HUDM 5026 - Introduction to Data Analysis and Graphics in R
HW 05 - Practice Exam
Instructions.
1. We have the computer lab booked for the class period. The exam will end at the usual class ending time.
2. No outside materials are allowed.
3. The tidyverse and mice packages are installed on your machine and should be acces-sible through the library() command.
4. Open RStudio and create and save an R code file with name that is your last name, fol-lowed by an underscore, followed by your first name. For me this would be Keller_Bryan.R. This is where you will save your work. When you finish, you will upload this data file. It will be the only product from your work today, so make sure you are saving it frequently.
5. When you are finished, save the final version of your file. Then <upload instructions TBD>.
The Exam.
1. Locate the file mtcars.Rdata on the desktop. Note that I have changed the data set a so that it contains some missing values, denoted as numeric values of -999.
(a) Import the data set as a data frame. and call it dat.
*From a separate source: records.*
-- ==== Sys2Proof/Machine/Operands.lean ====
section
/-! DEFINITION. The operand forms of slot words: reading a register at issue under the exposed-latency rule (02_bundle.md R43), writing
an exposed result (R43, R44), its landing, system registers (05_control.md R120-R122), hold operands (02_bundle.md R46, R47), lanes of a
vector (07_vector.md R166). -/

namespace Sys2Proof.Machine

/-- Is a write to the register inside its window (R43)? -/
def Context.isOpen (x : Context) (d : Dst) : Bool := x.pend.any (fun p => p.dst = d && decide (0 < p.age) && decide (p.age < p.bound))

/-- A code for a register, to tell free values apart. -/
def Dst.code : Dst → Nat
  | .s n => n | .p n => 64 + n | .v n => 128 + n | .vm n => 192 + n | .lc n => 208 + n | .sys n => 256 + n | .ts n => 4352 + n

/-- The unspecified value that a read of context c's register takes inside a window (DESIGN CHOICE, log entry 5). -/
def State.openValue (s : State) (c : Nat) (d : Dst) : Nat := s.freeAt (c * 8192 + d.code)

/-- s[n] at issue; s0 reads 0 (R48). -/
def readS (s : State) (c n : Nat) : W64 :=
  if n = 0 then 0
  else if (s.ctx c).isOpen (.s n) then BitVec.ofNat 64 (s.openValue c (.s n))
  else SMap.get 0 (s.ctx c).sr n

/-- p[n] at issue; p0 reads true (R39). -/
def readP (s : State) (c n : Nat) : Bool :=
  if n = 0 then true
  else if (s.ctx c).isOpen (.p n) then s.openValue c (.p n) % 2 == 1
  else (s.ctx c).pr.getLsbD n

/-- The value of a guard (R39). -/
def readGuard (s : State) (c : Nat) (g : Guard) : Bool := readP s c g.p.toNat != g.neg

/-- v[n] at issue. -/
def readV (s : State) (c n : Nat) : Vec :=
  if (s.ctx c).isOpen (.v n) then BitVec.ofNat 2048 (s.openValue c (.v n)) else SMap.get 0 (s.ctx c).vr n

/-- vm[n] at issue; vm0 reads all ones (R48). -/
def readVm (s : State) (c n : Nat) : W64 :=
  if n = 0 then BitVec.allOnes 64
  else if (s.ctx c).isOpen (.vm n) then BitVec.ofNat 64 (s.openValue c (.vm n))
  else SMap.get 0 (s.ctx c).vm n

/-- lc[n] at issue. -/
def readLc (s : State) (c n : Nat) : BitVec 32 :=
  if (s.ctx c).isOpen (.lc n) then BitVec.ofNat 32 (s.openValue c (.lc n))
  else BitVec.ofNat 32 (SMap.get 0 (s.ctx c).lc n).toNat

/-- A system register at issue (R120, R122): CYCLE belongs to the core, CTXID is the context's number, after a restore onto another context
that of the new one (DEDUCED, log entry 68), LC0 to LC3 are the loop counters. -/
def readSys (s : State) (c n : Nat) : W64 :=
  if n = 0x038 then BitVec.ofNat 64 (s.core (coreOf c)).cycle
  else if n = 0x039 then BitVec.ofNat 64 c
  else if 0x008 ≤ n ∧ n ≤ 0x00B then (readLc s c (n - 8)).setWidth 64
  else if (s.ctx c).isOpen (.sys n) then BitVec.ofNat 64 (s.openValue c (.sys n))
  else (s.ctx c).sysReg n

/-- The rounding mode of FRM at issue (R69). -/
def readFrm (s : State) (c : Nat) : RM := RM.ofCode ((readSys s c 0x000).toNat % 8)

/-- The SR key and counter at issue (R77): several SR slots of one bundle take their counters in slot order. -/
def readDraws (s : State) (c : Nat) : Draws :=
  ⟨readSys s c 0x001, readSys s c 0x002 + BitVec.ofNat 64 (s.ctx c).srUsed⟩

/-- An exposed result of the bundle that is issuing (R43): it lands within `bound` cycles. -/
def expose (s : State) (c slot : Nat) (d : Dst) (val bound : Nat) (ev : Cats) : State :=
  s.modCtx c (fun x =>
    let q : Pend := ⟨d, val, bound, ev, 0, false, false, x.order, slot, x.handle, x.pc⟩
    let st := match d with | .p _ => x.settle ++ [(d, bound + 2)] | .lc _ => x.settle ++ [(d, bound + 2)] | _ => x.settle
    { x with pend := x.pend ++ [q], settle := st })

/-- An instruction that rounds `n` values under SR moves SRCNT on by `n`, with bound 1 (R77, R122); under another mode it does not. -/
def useDraws (s : State) (c slot n : Nat) (rm : RM) : State :=
  if rm = .sr then
    let d := readDraws s c
    let s := expose s c slot (.sys 0x002) (d.ctr + BitVec.ofNat 64 n).toNat 1 0
    s.modCtx c (fun x => { x with srUsed := x.srUsed + n })
  else s

/-- A scalar result. -/
def exposeS (s : State) (c slot n : Nat) (val : W64) (bound : Nat) (ev : Cats) : State := expose s c slot (.s n) val.toNat bound ev

/-- A vector result. -/
def exposeV (s : State) (c slot n : Nat) (val : Vec) (bound : Nat) (ev : Cats) : State := expose s c slot (.v n) val.toNat bound ev

/-- A predicate result. -/
def exposeP (s : State) (c slot n : Nat) (val : Bool) (bound : Nat) : State := expose s c slot (.p n) val.toNat bound 0

/-- The registers of a context with a result in place; s0, p0 and vm0 discard it (R48). -/
def Context.put (x : Context) (d : Dst) (val : Nat) : Context :=
  match d with
  | .s n => if n = 0 then x else { x with sr := SMap.set 0 x.sr n (BitVec.ofNat 64 val) }
  | .p n => if n = 0 then x else { x with pr := if val = 0 then x.pr &&& ~~~(1#16 <<< n) else x.pr ||| (1#16 <<< n) }
  | .v n => { x with vr := SMap.set 0 x.vr n (BitVec.ofNat 2048 val) }
  | .vm n => if n = 0 then x else { x with vm := SMap.set 0 x.vm n (BitVec.ofNat 64 val) }
  | .lc n => { x with lc := SMap.set 0 x.lc n (BitVec.ofNat 64 (val % 2 ^ 32)) }
  | .sys n => x.setSys n (BitVec.ofNat 64 val)
  | .ts _ => x

/-- The reset value of a tile shape: TYPE 0, RB 64, ROWS 32 (R133). -/
def tsReset : W64 := 0x4020

/-- One result lands: its register takes the value unless a later write has landed before (R44); its events are recorded (R89, R90);
the earlier writes of that register that have not landed are overtaken. -/
def landEntry (s : State) (c : Nat) (p : Pend) : State :=
  let s := if p.dead then s else
    match p.dst with
    | .ts n => s.modCore (coreOf c) (fun g => { g with ts := SMap.set tsReset g.ts n (BitVec.ofNat 64 p.val) })
    | d => s.modCtx c (fun x => x.put d p.val)
  s.modCtx c (fun x => x.record p.ev p.order p.slot p.handle p.pc)

/-- The pending results after the k-th of them has landed: earlier writes of its register are overtaken. -/
def overtake (l : List Pend) (k : Nat) (d : Dst) : List Pend :=
  (l.take k).map (fun p => if p.dst = d && !p.landed then { p with dead := true } else p)

/-- The k-th pending result lands inside its bound (R43). -/
def landAt (s : State) (c k : Nat) : State :=
  match (s.ctx c).pend[k]? with
  | none => s
  | some p =>
    if p.landed then s
    else
      let s := landEntry s c p
      s.modCtx c (fun x => { x with pend := overtake x.pend k p.dst ++ { p with landed := true } :: x.pend.drop (k + 1) })

/-- The results whose bound has passed land, in program order, and leave the list (R44). -/
def landDue (s : State) (c : Nat) : Nat → State
  | 0 => s
  | n + 1 =>
    let x := s.ctx c
    match x.pend.findIdx? (fun p => decide (p.bound ≤ p.age)) with
    | none => s
    | some k => landDue ((landAt s c k).modCtx c (fun x => { x with pend := x.pend.eraseIdx k })) c n

/-- Has a stopped context reached its capture cycle: at most 96 of its results are pending (14_dispatch.md R326)? -/
def Context.captured (x : Context) : Bool := x.st == .saved && decide ((x.pend.filter (fun p => !p.landed)).length ≤ 96)

/-- One cycle passes for a context's pending results (R42, R43); a captured context's stand still (14_dispatch.md R327). -/
def agePend (s : State) (c : Nat) : State :=
  let x := s.ctx c
  if (x.pend.isEmpty && x.settle.isEmpty) || x.captured then s
  else
    let s := s.modCtx c (fun x => { x with
      pend := x.pend.map (fun p => { p with age := p.age + 1 })
      settle := (x.settle.map (fun p => (p.1, p.2 - 1))).filter (fun p => p.2 != 0) })
    landDue s c x.pend.length

/-- Was the register settled two cycles ago (R41)? -/
def Context.settled (x : Context) (d : Dst) : Bool := d = .p 0 || !x.settle.any (fun p => p.1 = d)

/-! ### Hold operands (R46, R47) -/

/-- The vector operand of a field that may carry a hold value: the value, and the state in which a marking is latched. -/
def readHeld (s : State) (c : Nat) (f : BitVec 6) : Vec × State :=
  let n := f.toNat
  if n < 32 then (readV s c n, s)
  else if n < 63 then
    let v := readV s c (n - 32)
    (v, s.modCore (coreOf c) (fun g => { g with hold := some v }))
  else match (s.core (coreOf c)).hold with
    | some v => (v, s)
    | none => (BitVec.ofNat 2048 (s.freeAt (c * 8192 + 255)), s)

/-- Two hold fields of one slot: a held use takes the latest marking, a later field's included (R47). -/
def readHeld2 (s : State) (c : Nat) (fa fb : BitVec 6) : Vec × Vec × State :=
  let (b, s) := readHeld s c fb
  let (a, s) := readHeld s c fa
  if fb = 63 && decide (32 ≤ fa.toNat) && decide (fa.toNat < 63) then (a, a, s) else (a, b, s)

/-! ### Lanes (R166) -/

/-- The number of elements of a type in a vector. -/
def Fmt.lanes (f : Fmt) : Nat := if f = .f64 then 32 else 64

/-- The width of an element's lane. -/
def Fmt.lane (f : Fmt) : Nat := if f = .f64 then 64 else 32

/-- Element i of a vector: bits above the element's width in its lane are ignored. -/
def elem (f : Fmt) (v : Vec) (i : Nat) : Nat := (v.extractLsb' (f.lane * i) f.width).toNat

/-- The elements of a vector. -/
def elems (f : Fmt) (v : Vec) : List Nat := (List.range f.lanes).map (elem f v)

/-- Lanes of `w` bits to a number, the first lowest. -/
def packLanes (w : Nat) : List Nat → Nat
  | [] => 0
  | x :: r => x % 2 ^ w + 2 ^ w * packLanes w r

/-- A vector of elements in the lane layout; unwritten bits are 0. -/
def ofElems (f : Fmt) (l : List Nat) : Vec := BitVec.ofNat 2048 (packLanes f.lane l)

/-- A vector of 64 lanes of 32 bits. -/
def ofLanes (l : List Nat) : Vec := BitVec.ofNat 2048 (packLanes 32 l)

end Sys2Proof.Machine
end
Make sure to convert the -999 missing values to NA system missing values and note that the automobile names in the first column of the .csv file should be the row names in the R data frame.
(b) Report the number of rows and columns in the data frame.
(c) Briefly describe the variables and note the level of measurement (numeric, ordered categorical, or unordered categorical) for each variable. The level of measurement should be based on the description. That is, I am not simply asking you to report the class of each variable as stored in R. Instead, think about the meaning of each variable.
2. Load package mice.
(a) Use the md.pattern() function in package mice to quantify the extent of missing data. Use an argument to ask that the variable names be printed vertically.
(b) Copy and paste the table of output from the call to md.pattern() and describe the meaning of the marginal counts on the left, right, and bottom margins in the context of the variables and cases in the data frame.
3. Summary statistics. Use all available observed data when calculating summary statis-tics. Round results to two decimal places.
(a) Calculate means and standard deviations for the following variables: mpg, cyl, hp, wt, and am.
(b) Calculate the pairwise Pearson correlations between mpg, cyl, hp, wt, and am. What does the estimate for the pairwise correlation between automobile weight and horsepower suggest about the relationship between those two variables?
(c) Calculate means and standard deviations for the variables mpg, cyl, hp, and wt by transmission status (automatic or manual).
(d) Create a table of means and SDs called tab1 for mpg, cyl, hp, and wt by trans-mission status.
4. Plotting. Label axes clearly.
(a) Create parallel boxplots of automobile weight by transmission type and discuss the results.
(b) Create a scatterplot of automobile weight on the horizontal axis by fuel efficiency in miles per gallon on the vertical axis. What can you say about the strength of the linear relationship between weight and fuel efficiency based on the scatterplot and the value of the estimate for the pairwise correlation?
(c) Create parallel boxplots of fuel efficiency in miles per gallon by transmission type. Also report the value of the two-sample t-test, testing for a difference in average fuel efficiency across transmission types. What can you say about the association between fuel efficiency and transmission type based on the boxplots and the results of the t-test?